But while Auletta approaches his subject more judiciously than other reporters, he still tends to withhold judgment. A more critical approach to Google comes from Nicholas Carr, the technology-expert-turned-skeptic who recently expanded his widely discussed 2008 article in The Atlantic, “Is Google Making Us Stupid?,” into a full-length book, The Shallows.
Google, Carr suggests, is the new home of Taylorism, the management philosophy of “perfect efficiency” developed by Frederick Winslow Taylor for factory production lines toward the end of the nineteenth century. It is an unexpectedly easy argument to make. Eric Schmidt, the CEO of Google, has proudly said that the company is “founded around the science of measurement,” and Google executive Marissa Mayer has argued that “because you can measure so precisely [online], you can actually find small differences and mathematically learn which one is right.” This “scientific” emphasis leads Carr to conclude that the Internet, partly because of Google’s influence, has been built to process information efficiently, rather than to encourage deep understanding.
Carr laments the hyperlinks that dominate much of what we read online, arguing that instead of adding context, they turn the Internet into an “interruption system, a machine geared for dividing attention.” He cites studies of how links affect the brain, though the results of these experiments remain ambiguous; more persuasive evidence comes from the many bloggers who, partly as a result of Carr’s writing, have begun to admit to an inability to read entire books or even magazine articles.

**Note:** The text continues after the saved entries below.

/-- SCATTER: rows of X placed by the INT32 list; a row whose index lies outside Z is placed nowhere. -/
def execScatter (ring : Fin 1024) (seq : Nat) (s : State) : Host.Outcome State Fault Refusal :=
  match s.opReady ring seq 0x0403 with
  | none => .next s
  | some (d, s) =>
    let refs := s.opRefs d 3
    let x := refAt refs 0
    let l := refAt refs 1
    let z := refAt refs 2
    let loom := d.loom0
    let ten := d.tenant
    let source := { x with fmt := x.fmt }
    .next (s.runOperator d 96
      ((refs.all fun r => r.legal false) && x.fmt == z.fmt && l.elem == .int32 && l.dim0 == x.dim1 && x.dim0 == z.dim0
        && x.dim2 == z.dim2 && d.inl 0 2 == 0)
      (x.runs 0 ++ l.runs 1)
      (x.rows.flatMap fun y => match rowIndex (s.listIndex d l y.1 y.2) z.dim1 with
        | some r => ({ source with base := z.rowVa r y.2, dim1 := 1, dim2 := 1 } : TRef).outRuns fun i _ _ =>
            (s.elemAt loom ten x i y.1 y.2, s.elemDarn loom ten x i y.1 y.2)
        | none => [])
      fun _ => 0)

end Sys2Proof.Machine
end

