/-- The problem is legal (R243, R473, R490, R492, R495, R524, Table 9.8). -/
def ConvProblem.legal (c : ConvProblem) (q : Nat) : Bool :=
  let a := c.args
  a.clean && c.x.legal true && c.w.legal false && c.z.legal false && (c.bias.base == 0 || c.bias.legal false) &&
    (convPair c.x.elem c.w.elem).isSome && convOut c.x.elem c.z.elem &&
    (c.bias.base == 0 || c.bias.elem == (if c.x.elem.float.isSome || c.x.elem == .uint16 then Elem.fp32 else Elem.int32)
      && c.bias.dim0 == c.z.dim2) &&
    decide (1 ≤ a.kh ∧ a.kh ≤ 31 ∧ 1 ≤ a.kw ∧ a.kw ≤ 31 ∧ 1 ≤ a.sh ∧ 1 ≤ a.sw ∧ 1 ≤ a.dh ∧ 1 ≤ a.dw) &&
    (!c.trans || decide (a.sh ≤ 4 ∧ a.sw ≤ 4 ∧ a.dh = 1 ∧ a.dw = 1)) &&
    c.x.dim2 % a.groups == 0 && c.z.dim2 % a.groups == 0 &&
    decide (4 ≤ c.gin ∨ (c.gin = c.gout ∧ (c.gin = 1 ∨ c.gin = 2))) && c.w.dim0 == c.z.dim2 &&
    c.w.dim1 == c.gin * a.kh * a.kw && decide (c.z.dim2 ≤ 256) && decide (0 < c.looms) &&
    (List.range c.looms).all fun r =>
      let rows := rankRows c.z.dim1 c.looms r
      decide ((rows.2 - rows.1) * c.z.dim0 ≤ 256) && decide (c.footprint r ≤ scratchBytes q)

/-- The input position a tap of an output position reads: none where a transposed tap meets no input (R475, R476, R495, R496). -/
def ConvProblem.source (c : ConvProblem) (x y ky kx : Nat) : Option (Int × Int) :=
  let a := c.args
  if c.trans then
    let iy : Int := (y : Int) + a.padT - ky
    let ix : Int := (x : Int) + a.padL - kx
    if iy % a.sh = 0 ∧ ix % a.sw = 0 ∧ 0 ≤ iy ∧ 0 ≤ ix ∧ iy / a.sh < c.x.dim1 ∧ ix / a.sw < c.x.dim0 then some (ix / a.sw, iy / a.sh)
    else none
  else some ((x : Int) * a.sw - a.padL + kx * a.dw, (y : Int) * a.sh - a.padT + ky * a.dh)

/-- The code of the input at a position, padding outside (R476); a transposed tap that meets no input is zero. -/
def State.convInput (s : State) (d : Desc) (c : ConvProblem) (p : Option (Int × Int)) (ch : Nat) : Nat × Bool :=
  match p with
  | none => (0, false)
  | some (x, y) =>
    let inside := decide (0 ≤ x ∧ x < c.x.dim0 ∧ 0 ≤ y ∧ y < c.x.dim1)
    if inside then s.elemIn d c.x x.toNat y.toNat ch
    else if c.args.near && decide (0 < c.x.dim0 ∧ 0 < c.x.dim1) then
      s.elemIn d c.x (min ((c.x.dim0 : Int) - 1) (max 0 x)).toNat (min ((c.x.dim1 : Int) - 1) (max 0 y)).toNat ch
    else (0, false)

/-- The entries of a sweep for an output position and channel, in the order of its rows: input code, weight code, and whether either is
darned (R475, R479, R493). In the diagonal mapping entries outside the channel's group meet zero weights. -/
def State.sweepEntries (s : State) (d : Desc) (c : ConvProblem) (w : Sweep) (x y co : Nat) : List (Nat × Nat × Bool) :=
  let g := co / max 1 c.gout
  let row := fun (ci : Nat) (t : Nat × Nat) => ((ci - g * c.gin) * c.args.kh + t.1) * c.args.kw + t.2
  let entry := fun (t : Nat × Nat) (ci : Nat) =>
    let i := s.convInput d c (c.source x y t.1 t.2) ci
    let v := s.elemIn d c.w co (row ci t) 0
    (i.1, v.1, i.2 || v.2)
  if w.diag then
    if w.group ≤ co ∧ co < w.group + w.count then
      w.taps.flatMap fun t => (List.range 4).map fun q =>
        let ci := co / 4 * 4 + q
        if ci / max 1 c.gin = g ∧ ci < c.x.dim2 then entry t ci
        else
          let i := if ci < c.x.dim2 then s.convInput d c (c.source x y t.1 t.2) ci else (0, false)
          (i.1, 0, i.2)
    else []
  else if w.group = g then (List.range w.count).flatMap fun ch => w.taps.map fun t => entry t (g * c.gin + w.first + ch)
  else []

/-- The sweeps an output position belongs to: those of its phase. -/
def ConvProblem.sweepsAt (c : ConvProblem) (x y : Nat) : List Sweep :=
  if c.trans then c.sweeps.getD ((y + c.args.padT) % max 1 c.args.sh * c.args.sw + (x + c.args.padL) % max 1 c.args.sw) []
  else c.sweeps.flatten

/-- A value after bias and ACT for a floating-point accumulator. -/
def finishFloat (act : Nat) (acc bias : Num) : Num :=
  let v := (acc.add bias).round32
  if act = 1 then activateNum 0 v else v

/-- One output of CONV or CONV_T (R475 to R478, R482, R486, R524). -/
def State.convElem (s : State) (d : Desc) (c : ConvProblem) (x y co : Nat) : Nat :=
  let p := d.profile
  let sweeps := (c.sweepsAt x y).map fun w => s.sweepEntries d c w x y co
  let bias := if c.bias.base = 0 then 0 else (s.elemIn d c.bias co 0 0).1
  let float := c.x.elem.float.isSome || c.x.elem == .uint16
  if float then
    let xe := if c.x.elem = .uint16 then Elem.fp16 else c.x.elem
    let xc := fun (v : Nat) => if c.x.elem = .uint16 then Elem.fp16.encode false false false (Num.ofInt v) else v
    let acc := ((c.sweepsAt x y).zip sweeps).foldl (fun acc l =>
      if l.2.isEmpty then acc
      else mxSum xe c.w.elem p.ftz 4 ((if l.1.diag then co - l.1.group else co % max 1 c.gout) / 4) (l.2.map fun e => (xc e.1, e.2.1)) acc)
      (.fin false 0 0)
    let v := finishFloat c.args.act acc (if c.bias.base = 0 then .fin false 0 0 else num32 bias)
    if c.z.elem = .uint16 then
      match v.toInt p.trunc with
      | some i => (min 1023 (max 0 i)).toNat
      | none => Config.nonFiniteInt 16 (v == .nan) % 1024
    else c.z.code p v
  else
    let acc := sweeps.foldl (fun acc l => intDot (l.map fun e => (c.x.elem.intOf e.1, c.w.elem.intOf e.2.1)) acc) 0
    let v := wrap32 (acc + (if c.bias.base = 0 then 0 else Elem.int32.intOf bias))
    let r := if c.args.act = 1 then max 0 v else v
    c.z.elem.narrow p.sat (r / 2 ^ c.args.shift)

/-- The accumulator block of an output is darned (R397, R398): a sector read for any of the four positions of its row block or for any
of the four channels of its column block. -/
def State.convDarn (s : State) (d : Desc) (c : ConvProblem) (x y co : Nat) : Bool :=
  let per := ceilDiv c.z.dim1 (max 1 c.looms)
  let y0 := if per = 0 then 0 else y / per * per
  let m := (y - y0) * c.z.dim0 + x
  (List.range 4).any fun r => (List.range 4).any fun q =>
    let m' := m / 4 * 4 + r
    let x' := m' % max 1 c.z.dim0
    let y' := y0 + m' / max 1 c.z.dim0
    let co' := co / 4 * 4 + q
    decide (y' < min c.z.dim1 (y0 + per) ∧ co' < c.z.dim2) &&
      ((c.sweepsAt x' y').any fun w => (s.sweepEntries d c w x' y' co').any fun e => e.2.2)
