-- ==== Sys2Proof/Machine/Image.lean ====
section
/-! DEFINITION. Start-up: RESET_N and the power detector (R227, R271, R800, R801), the boot steps (R65, R319, R335), the flash map and
the Glesil image (R80 to R95), the choice and verification of a slot (R96 to R102), and flash commands (R116). -/

namespace Sys2Proof.Machine

/-- Change start-up's part. -/
def State.onBoot (s : State) (f : Boot → Boot) : State := { s with boot := f s.boot }

/-! RESET_N. -/

/-- The looms as R271 numbers them: the usable fused-enabled looms in ascending order take logical numbers 0 upwards, usable
spares fill what is left, and the rest are spares. -/
def numberLooms (f : Fuses) (denied failed : Nat → Bool) : List Loom :=
  let usable := fun (p : Nat) => (f.enabled.contains p || f.spares.contains p) && !denied p && !failed p
  let named := (((List.range 34).filter fun p => usable p && f.enabled.contains p)
    ++ ((List.range 34).filter fun p => usable p && f.spares.contains p)).take 32
  (List.range 34).map fun p =>
    if named.contains p then { Loom.blank with state := .active, logical := named.findIdx (· == p) }
    else if !(f.enabled.contains p || f.spares.contains p) then { Loom.blank with state := .fusedOff }
    else if failed p then { Loom.blank with state := .retired, cause := 1 }
    else if denied p then { Loom.blank with state := .denied }
    else Loom.blank

/-! The flash. -/

/-- An erased or never written flash byte. -/
def State.flashByte (s : State) (a : Nat) : Byte := tblGet (fun _ => 0xFF#8) s.boot.flash a

def State.flashBytes (s : State) (a n : Nat) : List Byte := tblGetList (fun _ => 0xFF#8) s.boot.flash a n

/-- A little-endian number in flash. -/
def State.flashNat (s : State) (a n : Nat) : Nat := leNat (s.flashBytes a n)

/-- Store bytes in the flash. -/
def State.flashStore (s : State) (a : Nat) (d : List Byte) : State :=
  s.onBoot fun b => { b with flash := tblSetList (fun _ => 0xFF#8) b.flash a d }

/-- What a completed command leaves: the window read, 256 bytes programmed (a program clears bits, as NOR flash does), or a block
erased. What a failed program or erase leaves is not stated. -/
def State.flashEffect (s : State) (c : FlashCmd) (failed : Bool) : State :=
  let n := if c.op = 3 then 4096 else if c.op = 4 then 65536 else 256
  if c.op = 1 then
    (List.range 64).foldl (fun t k => t.wr (Reg.IMG_FL_DATA k) (BitVec.ofNat 32 (s.flashNat (c.addr + 4 * k) 4))) s
  else if failed then
    s.nextFree.2.flashStore c.addr ((List.range n).map fun i => Config.flashFailed s.free (c.addr + i))
  else if c.op = 2 then s.flashStore c.addr (((s.flashBytes c.addr 256).zip c.data).map fun x => x.1 &&& x.2)
  else s.onBoot fun b => { b with flash := b.flash.filter fun e => !(decide (c.addr ≤ e.1) && decide (e.1 < c.addr + n)) }

/-- A flash command that a reset cuts off: what a program or an erase in progress leaves is not stated (Table 2.14). -/
def State.cutFlash (s : State) : State :=
  match s.boot.flCmd with
  | some c => if c.op = 1 then s else s.flashEffect c true
  | none => s

/-! A reset of the whole device. -/

/-- Everything a reset of the whole device leaves: the queue of commands, what was sent, the fuses, the flash, the straps and the levels of
the sync pins are kept, but for what a flash command that is cut off leaves (R227); the factory power cap is the fused one (Table 2.13). -/
def State.restart (u : State) (bootMode : BitVec 3) (chipId : BitVec 4) (failed : Nat → Bool) : State :=
  let s := u.cutFlash
  let denied := fun (_ : Nat) => false
  let t : State := { State.reset with
    pending := s.pending
    free := s.free
    out := s.out
    looms := numberLooms s.boot.fuses denied failed
    jtag := s.jtag
    boot := { Boot.reset with
      fuses := s.boot.fuses
      flash := s.boot.flash
      thermtrip := s.boot.thermtrip
      bootMode := bootMode
      chipId := chipId
      hsyncIn := s.boot.hsyncIn
      vsyncIn := s.boot.vsyncIn } }
  if s.boot.fuses.wall then t else t.setFld Reg.PWR_LIMIT Reg.PWR_LIMIT_CAP_W 30

/-- The device is held in reset: every block is in its reset state (R227, R807). -/
def State.holdReset (s : State) (pin low : Bool) : State :=
  (s.restart s.boot.bootMode s.boot.chipId fun _ => false).onBoot fun b => { b with inReset := pin, powerLow := low }

/-- THERMTRIP_N is released, where it is asserted (R705). -/
def State.releaseTrip (s : State) : State :=
  if s.boot.thermtrip then (s.emit 0 (.thermtrip false)).onBoot fun b => { b with thermtrip := false } else s

/-- RESET_N_ASSERT: a pulse shorter than 100 ns is ignored (R801); RESET_N releases THERMTRIP_N (R705). -/
def execResetAssert (short : Bool) (s : State) : Host.Outcome State Fault Refusal :=
  .next (if short then s else s.releaseTrip.holdReset true s.boot.powerLow)

/-- RESET_N_RELEASE: unless the power detector still holds the device, it starts with the straps latched (R28, R72, R271, R803). -/
def execResetRelease (bootMode : BitVec 3) (chipId : BitVec 4) (bistFailed : List Nat) (s : State) :
    Host.Outcome State Fault Refusal :=
  .next (if s.boot.powerLow then s.onBoot fun b => { b with inReset := false }
    else s.restart bootMode chipId fun p => bistFailed.contains p)

/-- POWER_DETECT: the detector acts as RESET_N, but leaves THERMTRIP_N as it is (R705), and releases no sooner than RESET_N itself (R800). -/
def execPowerDetect (low : Bool) (bootMode : BitVec 3) (chipId : BitVec 4) (bistFailed : List Nat) (s : State) :
    Host.Outcome State Fault Refusal :=
  .next (if low then s.holdReset s.boot.inReset true
    else if s.boot.inReset then s.onBoot fun b => { b with powerLow := false }
    else if s.boot.powerLow then s.restart bootMode chipId fun p => bistFailed.contains p
    else s)

/-- THERMAL_TRIP: THERMTRIP_N asserts, CCLK and the pixel clock stop until a reset, and a flash command in progress is cut off (R705). -/
def execThermalTrip (s : State) : Host.Outcome State Fault Refusal :=
  .next ((s.emit 0 (.thermtrip true)).cutFlash.onBoot fun b => { b with tripped := true, thermtrip := true, flCmd := none })

/-- The device is held in reset, or its clocks have stopped. -/
def Boot.held (b : Boot) : Bool := b.inReset || b.powerLow || b.tripped

/-! Boot steps. -/

/-- The loader's state (Table 2.16). -/
def State.loadState (s : State) : Nat := s.fld Reg.IMG_STATUS Reg.IMG_STATUS_STATE

def State.setLoadState (s : State) (x : Nat) : State := s.setFld Reg.IMG_STATUS Reg.IMG_STATUS_STATE x

/-- The straps select TEST: nothing is done after the fuse read, and there is no raster (R73). -/
def Boot.test (b : Boot) : Bool := b.bootMode == 7#3

/-- FUSE_READ_DONE: in TEST mode the ROM stops here; the steering ticks run from now on (R65, R73, R673). -/
def execFuseReadDone (s : State) : Host.Outcome State Fault Refusal :=
  let s1 := { s with boot := { s.boot with fusesRead := true }, pwr := { s.pwr with steerAt := s.trd.time + 10 * usTime } }
  .next (if s.boot.bootMode = 7#3 then s1.setLoadState 7 else s1)

/-- SRAM_ZEROED: every on-chip SRAM reads as zero or invalid, and the flash probe begins (R65, R73, R319). -/
def execSramZeroed (s : State) : Host.Outcome State Fault Refusal :=
  if s.boot.test then .next s
  else
  let s1 := (s.onMem fun m => { m with
    wmap := []
    dram := []
    bad := []
    spool := []
    leaving := []
    mshrs := []
    heldMiss := []
    check := []
    l1 := []
    wb := []
    tlb := [] }).onBoot fun b => { b with sramZero := true }
  let s1 := { s1 with
    looms := s1.looms.map fun l => { l.wiped with firmware := false }
    pic := { s1.pic with sheds := [] }
    scn := { s1.scn with rows := [], lines := [] }
    kv := { s1.kv with tlb := [] }
    slv := { s1.slv with strips := [], maps := [] } }
  .next (if s.boot.fusesRead = true ∧ s.boot.bootMode ≠ 7#3 ∧ s.loadState = 0 then s1.setLoadState 1 else s1)

/-- DRAM_TRAINED: slots are numbered from now on, and the dies' density is known (R335, R341); TEST mode has stopped before it (R73). -/
def execDramTrained (wide mixed : Bool) (s : State) : Host.Outcome State Fault Refusal :=
  if s.boot.test then .next s
  else
  let s1 := ((s.setFld Reg.DMC_STATUS Reg.DMC_STATUS_TRAINED 1).setFld Reg.DMC_STATUS Reg.DMC_STATUS_DENSITY
    (if wide && !mixed then 1 else 0)).setFld Reg.DMC_STATUS Reg.DMC_STATUS_MIXED (if mixed then 1 else 0)
  .next (s1.onMem fun m => { m with
    slotZero := s1.trd.time
    channels := m.channels.map fun e => (e.1, { e.2 with slot := 0 }) })

/-! The flash port. -/

/-- Octal DTR is in use on the flash port. -/
def State.flashOctal (s : State) : Bool := s.bit Reg.IMG_STATUS Reg.IMG_STATUS_OCT

/-- A request goes out on the flash port, in the mode chosen at boot (R77, R78). -/
def State.flashReq (s : State) (r : FlashReq) : State := s.emit 0 (.flash s.flashOctal r)

/-! Pointer blocks (Table 2.4). -/

/-- The reason code of a pointer block (R83, Table 2.17); a SLOT that names no slot counts as an invalid layout. -/
def State.pbCode (s : State) (k : Nat) : Nat :=
  let b := s.flashBytes (0x1000 * k) 48
  if b.take 4 ≠ [0x47#8, 0x4C#8, 0x50#8, 0x42#8] then 1
  else if bytesAt b 4 2 ≠ 1 then 2
  else if bytesAt b 0x2C 4 ≠ crc32 (b.take 0x2C) then 3
  else if 1 < bytesAt b 0x0C 1 then 4
  else 0

def State.pbSeq (s : State) (k : Nat) : Nat := s.flashNat (0x1000 * k + 8) 4
def State.pbSlot (s : State) (k : Nat) : Nat := s.flashNat (0x1000 * k + 0x0C) 1

/-- Sequence number `a` is newer than `b` (R84). -/
def seqNewer (a b : Nat) : Bool :=
  let d := (a + 2 ^ 32 - b % 2 ^ 32) % 2 ^ 32
  decide (1 ≤ d ∧ d < 2 ^ 31)

/-- The pointer blocks are read and judged (R82, R83, R118). -/
def State.readPbs (s : State) (readOk : Bool) : State :=
  let u := (s.flashReq (.read 0 48)).flashReq (.read 0x1000 48)
  (u.setFld Reg.IMG_FAIL Reg.IMG_FAIL_PB0 (if readOk then s.pbCode 0 else 0xB)).setFld Reg.IMG_FAIL
    Reg.IMG_FAIL_PB1 (if readOk then s.pbCode 1 else 0xB)

/-- The pointer blocks that are valid, the newer first (R96); of two whose SEQ differ by exactly 2^31 neither is newer, the spec gives no
order, and block 0 comes first (DESIGN CHOICE, log 129). -/
def State.pbOrder (s : State) : List Nat :=
  let ok := fun (k : Nat) => s.fld Reg.IMG_FAIL (if k = 0 then Reg.IMG_FAIL_PB0 else Reg.IMG_FAIL_PB1) == 0
  if ok 0 && ok 1 then (if seqNewer (s.pbSeq 1) (s.pbSeq 0) then [1, 0] else [0, 1])
  else if ok 0 then [0] else if ok 1 then [1] else []

/-- The candidates in the order of R96: the slot each valid pointer block names, with that block, then each slot that none names. -/
def State.candidates (s : State) : List (Nat × Option Nat) :=
  let named := s.pbOrder.map fun k => (s.pbSlot k, some k)
  named ++ ([0, 1].filter fun k => !(named.any fun x => x.1 == k)).map fun k => (k, none)

/-! Slots (Tables 2.5 to 2.8). -/

/-- The first flash address of a slot (Table 2.3). -/
def slotBase (k : Nat) : Nat := if k = 0 then 0x00100000 else 0x08100000

/-- A section table entry (Table 2.6). -/
structure Section where
  type   : Nat
  offset : Nat
  length : Nat
  load   : Nat
  deriving DecidableEq, Repr

/-- A field of a slot's header. -/
def State.hdr (s : State) (slot off n : Nat) : Nat := s.flashNat (slotBase slot + off) n

/-- The section table of a slot. -/
def State.sections (s : State) (slot : Nat) : List Section :=
  let n := min 256 (s.hdr slot 0x1A 2)
  let base := slotBase slot + s.hdr slot 0x1C 4
  (List.range n).map fun i =>
    { type := s.flashNat (base + 32 * i) 2, offset := s.flashNat (base + 32 * i + 4) 4,
      length := s.flashNat (base + 32 * i + 8) 4, load := s.flashNat (base + 32 * i + 0x10) 8 }

/-- A section of the configuration class (Table 2.7). -/
def Section.isConfig (x : Section) : Bool := x.type == 1 || x.type == 2 || x.type == 3

/-- A section that loads into the image region. -/
def Section.loads (x : Section) : Bool := x.type == 3 || x.type == 0x10

/-- No two of some ranges, each a start and a length, overlap. -/
def apart : List (Nat × Nat) → Bool
  | [] => true
  | (a, n) :: t => (t.all fun x => decide (a + n ≤ x.1) || decide (x.1 + x.2 ≤ a) || n == 0 || x.2 == 0) && apart t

The Web, ostensibly built to help process information, for Carr thus leads to confusion and distraction among the people it purports to serve, because in the drive of companies to increase the efficiency with which we go through pages (and the number of ads seen and the total profits made), the Web pre-sents us with more information than we can process, let alone understand.
Carr’s analysis is often suggestive, but he tends to ignore much of how Google approaches the Web. He argues that Google considers information a commodity that should be “mined and processed” and dispensed in highly efficient “snippets” to searchers. But while Google has done everything it can to “mine” more information, the company always tries to make it possible for searchers to view entire texts. Google does, it is true, show only small “snippets” from books when forced by copyright law to limit the text it can provide. But the company has spent millions of dollars in court fighting to allow users to see more of these books.
Carr also pays surprisingly little attention to the specific economic pressures that Auletta describes. He claims that “it’s in Google’s economic interest to make sure we click as often as possible.” But in referring to the quantity of clicks, Carr gives the impression that Google’s approach to advertising is much like the page-view model of its competitors. For his argument to be correct, Google would want users to be clicking indiscriminately, seeing as many ads on as many different pages as possible. In fact, with Google’s search engine advertising, the value of the ads comes less from their quantity (the number of times the ads appear, for which the company receives nothing) than from their quality (the number of times the ads match what users are looking for and attract purposeful clicks, for which Google receives fees).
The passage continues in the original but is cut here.